Reputation: 40746
Currently I'm having the following table structure.
Master table Documents:
ID | Filename |
---|---|
1 | document1.pdf |
2 | document2.pdf |
3 | document3.pdf |
Detail table Keywords:
ID | DocumentID | Keyword |
---|---|---|
1 | 1 | KeywordA |
2 | 1 | KeywordB |
3 | 1 | KeywordC |
4 | 2 | KeywordB |
5 | 3 | KeywordA |
6 | 3 | KeywordD |
Code to create this:
CREATE TABLE Documents (
ID int IDENTITY(1,1) PRIMARY KEY,
Filename nvarchar(255) NOT NULL
);
CREATE TABLE Keywords (
ID int IDENTITY(1,1) PRIMARY KEY,
DocumentID int NOT NULL,
Keyword nvarchar(255) NOT NULL
);
INSERT INTO Documents(Filename) VALUES
('document1.pdf'), ('document2.pdf'), ('document3.pdf');
INSERT INTO Keywords(DocumentID, Keyword) VALUES
(1, 'KeywordA'),
(1, 'KeywordB'),
(1, 'KeywordC'),
(2, 'KeywordB'),
(3, 'KeywordA'),
(3, 'KeywordD');
I'm looking for a way to get all documents matching a certain keyword.
This could be e.g. written with the following T-SQL query:
SELECT Documents.*
FROM Documents
WHERE Documents.ID IN
(
SELECT Keywords.DocumentID
FROM Keywords
WHERE Keywords.Keyword = 'KeywordA'
)
This works successfully.
What I'm currently stuck with is when I want to find all documents that match multiple keyword, combined with logical AND.

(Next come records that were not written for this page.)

-- ==== Sys2Proof/Machine/Core.lean ====
section
/-! DEFINITION. The machine as the host takes it. -/

def Sys2Proof.core : Host.Core :=
  { State := Sys2Proof.Machine.State, Fault := Sys2Proof.Machine.Fault, Refusal := Sys2Proof.Machine.Refusal,
    step := Sys2Proof.Machine.step, reset := Sys2Proof.Machine.State.reset }
end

E.g. find a document that has three detail records with keyword A, B and C.
I think the following might work, but I don't know whether this performant or elegant at all:
SELECT Documents.*
FROM Documents
WHERE Documents.ID IN
(
SELECT Keywords.DocumentID
FROM Keywords
WHERE
Keywords.Keyword = 'KeywordA' OR
Keywords.Keyword = 'KeywordB'
GROUP BY Keywords.DocumentID HAVING COUNT(*) = 2
)
How to write a (performant) SQL query to find all documents that have multiple keywords associated.

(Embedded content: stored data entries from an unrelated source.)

-- ==== Sys2Proof/Certificates/Slice0/Obligations.lean ====
section
/-! DEFINITION. The statements for the provers, chapter by chapter. Each is a closed Prop over the definitions of the
model; its docstring names the rules it formalises, or says that it states a choice of the model. -/

open Sys2Proof Sys2Proof.Machine

/-! ### The queue -/

/-- One step takes the command at the front of the queue; with an empty queue the part stays as it is (log 1). -/
def Obligations.StepRunsTheFrontCommand : Prop :=
  ∀ s : State, (s.pending = [] → step s = .next s) ∧
    ∀ c rest, s.pending = c :: rest → step s = exec c (s.withPending rest)

/-- No command touches the queue of waiting commands (log 1). -/
def Obligations.CommandsLeaveTheQueue : Prop :=
  ∀ (i : Instr) (s t : State), exec i s = .next t → t.pending = s.pending

/-! ### Power and start-up -/

/-- RESET_N_ASSERT at a live part, and POWER_LOSS at any: table memory is kept and every volatile item takes its value
(00_scope.md section 4; R37, R38, R63, R87, R92, R154 to R156, R165, R168, R171, R173, R176 to R178, R180, R181, R185).
The part is held or off (log 5); settings are read again before they are used. -/
def Obligations.ResetAndPowerLossKeepTableMemory : Prop :=
  ∀ (i : Instr) (s : State) (p : Phase),
    (i = .resetNAssert ∧ s.live = true ∧ p = .held) ∨ (i = .powerLoss ∧ p = .off) →
    ∃ t, exec i s = .next t ∧ t.phase = p ∧ t.marker = s.marker ∧ t.et = s.et ∧ t.storeMap = s.storeMap ∧
      t.classes = s.classes ∧ t.holds = s.holds ∧
      t.journal = { s.journal with
        buffer := s.journal.buffer.map (fun e => { e with entered := 0 }), mark := none, waits := [] } ∧
      t.clock = ⟨s.clock.seconds, 0, .unsynced, 0, 0, false, 0, none, 0⟩ ∧
      t.media = ⟨none, [], [.node .a, .node .b, .cport]⟩ ∧
      t.write = List.replicate 4 ⟨.empty, .idle⟩ ∧ t.readers = [] ∧ t.engine = ⟨[], .idle⟩ ∧
      (∀ m, t.pendingSet m = []) ∧ t.alert = false ∧
      (∀ n, (t.link n).up = false ∧ (t.link n).msiEnabled = false ∧ (t.link n).mark = false ∧
        (t.link n).window = List.replicate 512 0 ∧ (t.link n).receiptArea = List.replicate 192 0 ∧
        (t.link n).slots = List.replicate 8 .free ∧ (t.link n).base = 1 ∧ (t.link n).limit = 0 ∧
        (t.link n).spacing = none) ∧
      t.cport.slots = List.replicate 2 .free ∧ t.cport.pageBuffers = [[], []] ∧ t.cport.last = none ∧
      t.cport.role = .examiner ∧ t.cport.count = 0

/-- POWER_ON at an unpowered part, or the release of RESET_N, with the initialized marker present: every block recovers
its table memory (R10, R35, R105, R122, R150, R163), and the interrupted extents wait for their places with the START
record behind them, places free or not (log 30). Settings and routes are those of the image (R183). The figures of the START record are taken at the
moments of log 15 (DEDUCED); POWER_ON asks nothing of RESET_N (log 27). -/
def Obligations.StartUpRecoversTables : Prop :=
  ∀ (i : Instr) (s : State) (env : StartEnv) (cause : Cause), s.marker = true →
    (i = .powerOn env ∧ s.phase = .off ∧ cause = .powerOn) ∨
      (i = .resetNRelease env ∧ s.phase = .held ∧ cause = .resetN) →
    ∃ t, exec i s = .next t ∧ t.phase = .startup ∧ t.marker = true ∧ t.taking = false ∧
      t.startup = ⟨cause, false, 0, t.engine.queue.length, s.journal.buffer.length, s.journal.used⟩ ∧
      t.classes = s.classes ∧ t.holds = s.holds ∧ t.et.next = s.et.next ∧ t.et.keys = s.et.keys ∧
      t.et.records = s.et.records.map (fun r =>
        if r.state = .disposing then
          if t.journal.exhausted then { r with state := .committed, sub := none, attempts := none }
          else { r with sub := some .queued }
        else r) ∧
      t.engine = ⟨if t.journal.exhausted then []
        else ((s.et.records.filter (fun r => decide (r.state = .disposing))).map (fun r => ⟨r.number, .device, none⟩)),
        .idle⟩ ∧
      t.storeMap = { s.storeMap with
        stores := s.storeMap.stores.map (fun st =>
          { st with reservation := 0, state := if st.state = .splitting then .active else st.state })
        split := none } ∧
      t.clock = ⟨s.clock.seconds, 0, .unsynced, 0, 0, false, 0, none, 0⟩ ∧
      t.journal.buffer = s.journal.buffer.map (fun e => { e with entered := 0 }) ∧
      t.journal.nextSeq = s.journal.nextSeq ∧ t.journal.lastCheck = s.journal.lastCheck ∧
      t.journal.overflow = s.journal.overflow ∧ t.journal.mark = none ∧
      t.journal.counter = s.journal.used ∧
      t.journal.pageList.take s.journal.pageList.length = s.journal.pageList.map PageEntry.recovered ∧
      t.journal.waits =
        ((s.et.records.filter (fun r => decide (r.state = .opened ∨ r.state = .closing))).map
          (fun r => .recovery r.number)) ++ [.start] ∧
      t.readers = [] ∧ t.write = List.replicate 4 ⟨.empty, .idle⟩ ∧ (∀ ref v, t.slot ref = some v →
        v = .free) ∧
      t.settings = (loadImage true env.image).settings ∧ t.router.routes = (loadImage true env.image).routes

/-- Start-up without the marker, after power-on or the release of RESET_N: the regions are fixed from the image and the array, table memory is initialized, the
marker is set, and only the START record waits (R184, R22, R23, R108, R109, R122). `l` is what the loader read. A blank
part whose array cannot hold the default journal region stays without the marker, with table memory as it was, and
refuses every capsule STARTING (R184). The default journal region must fit only where it is needed, and the entries of a
replaced region count as skipped, as log 14 (DEDUCED) reads the rules; POWER_ON asks nothing of RESET_N (log 27). -/
def Obligations.BlankPartInitializesItself : Prop :=
  (∀ (i : Instr) (s : State) (env : StartEnv) (cause : Cause), s.marker = false →
    (i = .powerOn env ∧ s.phase = .off ∧ cause = .powerOn) ∨
      (i = .resetNRelease env ∧ s.phase = .held ∧ cause = .resetN) →
    let l := loadImage false env.image
    let array := min env.arrayBlocks 4294967296
    let fits := l.journalBase + l.journalPages ≤ array
    let base := if fits then l.journalBase else 0
    let pages := if fits then l.journalPages else 4096
    let first := l.dataBase.getD (base + pages)
    let last := if l.dataSize = 0 then max first array else first + l.dataSize
    let kept := last ≤ array ∧ (last ≤ base ∨ base + pages ≤ first ∨ last ≤ first)
    let low := if kept then first else base + pages
    let size := if kept then last - first else array - (base + pages)
    (fits ∨ 4096 ≤ array) →
    ∃ t, exec i s = .next t ∧ t.phase = .startup ∧ t.marker = true ∧
      t.storeMap = ⟨low, size, [⟨low, low + size, low, 0, none, if size < 2 then .full else .active⟩], none⟩ ∧
      t.classes = ⟨l.classes, false⟩ ∧ t.holds = ⟨[], 0⟩ ∧ t.et = ⟨[], 1, []⟩ ∧ t.clock.seconds = 0 ∧
      t.journal = ⟨base, pages, [], 1, 0, 0, [], 0, none, [.start]⟩ ∧
      t.settings = { l.settings with
        skipped := l.settings.skipped + (if fits then 0 else l.journalEntries) + (if kept then 0 else l.dataEntries) } ∧
      t.router.routes = l.routes ∧ t.startup = ⟨cause, true, 0, 0, 0, 0⟩) ∧
  ∀ (i : Instr) (s : State) (env : StartEnv), s.marker = false →
    (i = .powerOn env ∧ s.phase = .off) ∨ (i = .resetNRelease env ∧ s.phase = .held) →
    min env.arrayBlocks 4294967296 <
      (loadImage false env.image).journalBase + (loadImage false env.image).journalPages →
    env.arrayBlocks < 4096 →
    ∃ t, exec i s = .next t ∧ t.phase = .startup ∧ t.marker = false ∧ t.taking = false ∧ t.et = s.et ∧
      t.storeMap = s.storeMap ∧ t.classes = s.classes ∧ t.holds = s.holds ∧ t.journal.waits = []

If it is easier, a solution with a constant number of keywords (e.g. 3) would be sufficient.
Upvotes: 1
Views: 506
Reputation: 13237
I hope the following query can help you
SELECT D.ID
FROM Documents D
JOIN Keywords K ON K.DocumentID = D.ID
WHERE K.Keyword IN ('KeywordA', 'KeywordB', 'KeywordC')
GROUP BY D.ID
HAVING COUNT(DISTINCT K.Keyword) = 3
Upvotes: 1
Reputation: 72153
The technique you are trying to do is called Relational Division With Remainder, in other words: find all groups which contain a particular set of rows.
Your current query is one of the standard ways of doing this, there are others.

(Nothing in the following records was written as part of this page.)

/-- What `State.pageFetched` never changes. -/
@[simp] theorem State.pageFetched_frame (s : State) (ref : SlotRef) (p : Option (List Byte)) :
    (s.pageFetched ref p).phase = s.phase ∧
      (s.pageFetched ref p).startup = s.startup ∧
      (s.pageFetched ref p).marker = s.marker ∧
      (s.pageFetched ref p).settings = s.settings ∧
      (s.pageFetched ref p).et = s.et ∧
      (s.pageFetched ref p).readers = s.readers ∧
      (s.pageFetched ref p).storeMap = s.storeMap ∧
      (s.pageFetched ref p).write = s.write ∧
      (s.pageFetched ref p).media = s.media ∧
      (s.pageFetched ref p).clock = s.clock ∧
      (s.pageFetched ref p).classes = s.classes ∧
      (s.pageFetched ref p).holds = s.holds ∧
      (s.pageFetched ref p).engine = s.engine ∧
      (s.pageFetched ref p).journal = s.journal ∧
      (s.pageFetched ref p).freeCount = s.freeCount ∧
      (s.pageFetched ref p).pending = s.pending := by
  unfold State.pageFetched
  repeat' split
  all_goals simp

/-- What `State.judgeFull` never changes. -/
@[simp] theorem State.judgeFull_frame (s : State) :
    (s.judgeFull).phase = s.phase ∧
      (s.judgeFull).startup = s.startup ∧
      (s.judgeFull).marker = s.marker ∧
      (s.judgeFull).settings = s.settings ∧
      (s.judgeFull).linkA = s.linkA ∧
      (s.judgeFull).linkB = s.linkB ∧
      (s.judgeFull).cport = s.cport ∧
      (s.judgeFull).et = s.et ∧
      (s.judgeFull).readers = s.readers ∧
      (s.judgeFull).storeMap = s.storeMap ∧
      (s.judgeFull).write = s.write ∧
      (s.judgeFull).media = s.media ∧
      (s.judgeFull).clock = s.clock ∧
      (s.judgeFull).classes = s.classes ∧
      (s.judgeFull).holds = s.holds ∧
      (s.judgeFull).engine = s.engine ∧
      (s.judgeFull).journal = s.journal ∧
      (s.judgeFull).freeCount = s.freeCount ∧
      (s.judgeFull).pending = s.pending := by
  unfold State.judgeFull
  repeat' split
  all_goals simp

/-- What `State.pageDone` never changes. -/
@[simp] theorem State.pageDone_frame (s : State) :
    (s.pageDone).marker = s.marker ∧
      (s.pageDone).settings = s.settings ∧
      (s.pageDone).clock = s.clock ∧
      (s.pageDone).classes = s.classes ∧
      (s.pageDone).holds = s.holds ∧
      (s.pageDone).freeCount = s.freeCount ∧
      (s.pageDone).pending = s.pending := by simp [State.pageDone]

/-- What `State.pageFault` never changes. -/
@[simp] theorem State.pageFault_frame (s : State) :
    (s.pageFault).marker = s.marker ∧
      (s.pageFault).settings = s.settings ∧
      (s.pageFault).clock = s.clock ∧
      (s.pageFault).classes = s.classes ∧
      (s.pageFault).holds = s.holds ∧
      (s.pageFault).freeCount = s.freeCount ∧
      (s.pageFault).pending = s.pending := by
  unfold State.pageFault
  try dsimp only
  repeat' split
  all_goals simp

If you had the keywords in a table variable or TVP, ...
DECLARE @keywords AS TABLE (Keyword varchar(50));
INSERT @keywords VALUES
('KeywordA'), ('KeywordB'), ('KeywordC');
... you could make it much neater with the following:
SELECT d.*
FROM Documents d
WHERE d.ID IN
(
SELECT k.DocumentID
FROM Keywords k
JOIN @keywords kt ON kt.Keyword = k.Keyword
GROUP BY k.DocumentID
HAVING COUNT(*) = (SELECT COUNT(*) FROM @keywords)
);
Another option:
SELECT d.*
FROM Documents d
WHERE EXISTS (SELECT 1
FROM @keywords kt
LEFT JOIN Keywords k ON kt.Keyword = k.Keyword
AND k.DocumentID = d.ID
HAVING COUNT(*) = COUNT(k.keywords) -- there are no missing matches
);
And another, slightly confusing one:
SELECT d.*
FROM Documents d
WHERE NOT EXISTS (SELECT 1
FROM @keywords kt
WHERE NOT EXISTS (SELECT 1
FROM Keywords k
WHERE k.Keyword = kt.Keyword
AND K.DocumentID = d.ID
)
);
-- For each document, there are no keywords for which there is no match
Upvotes: 1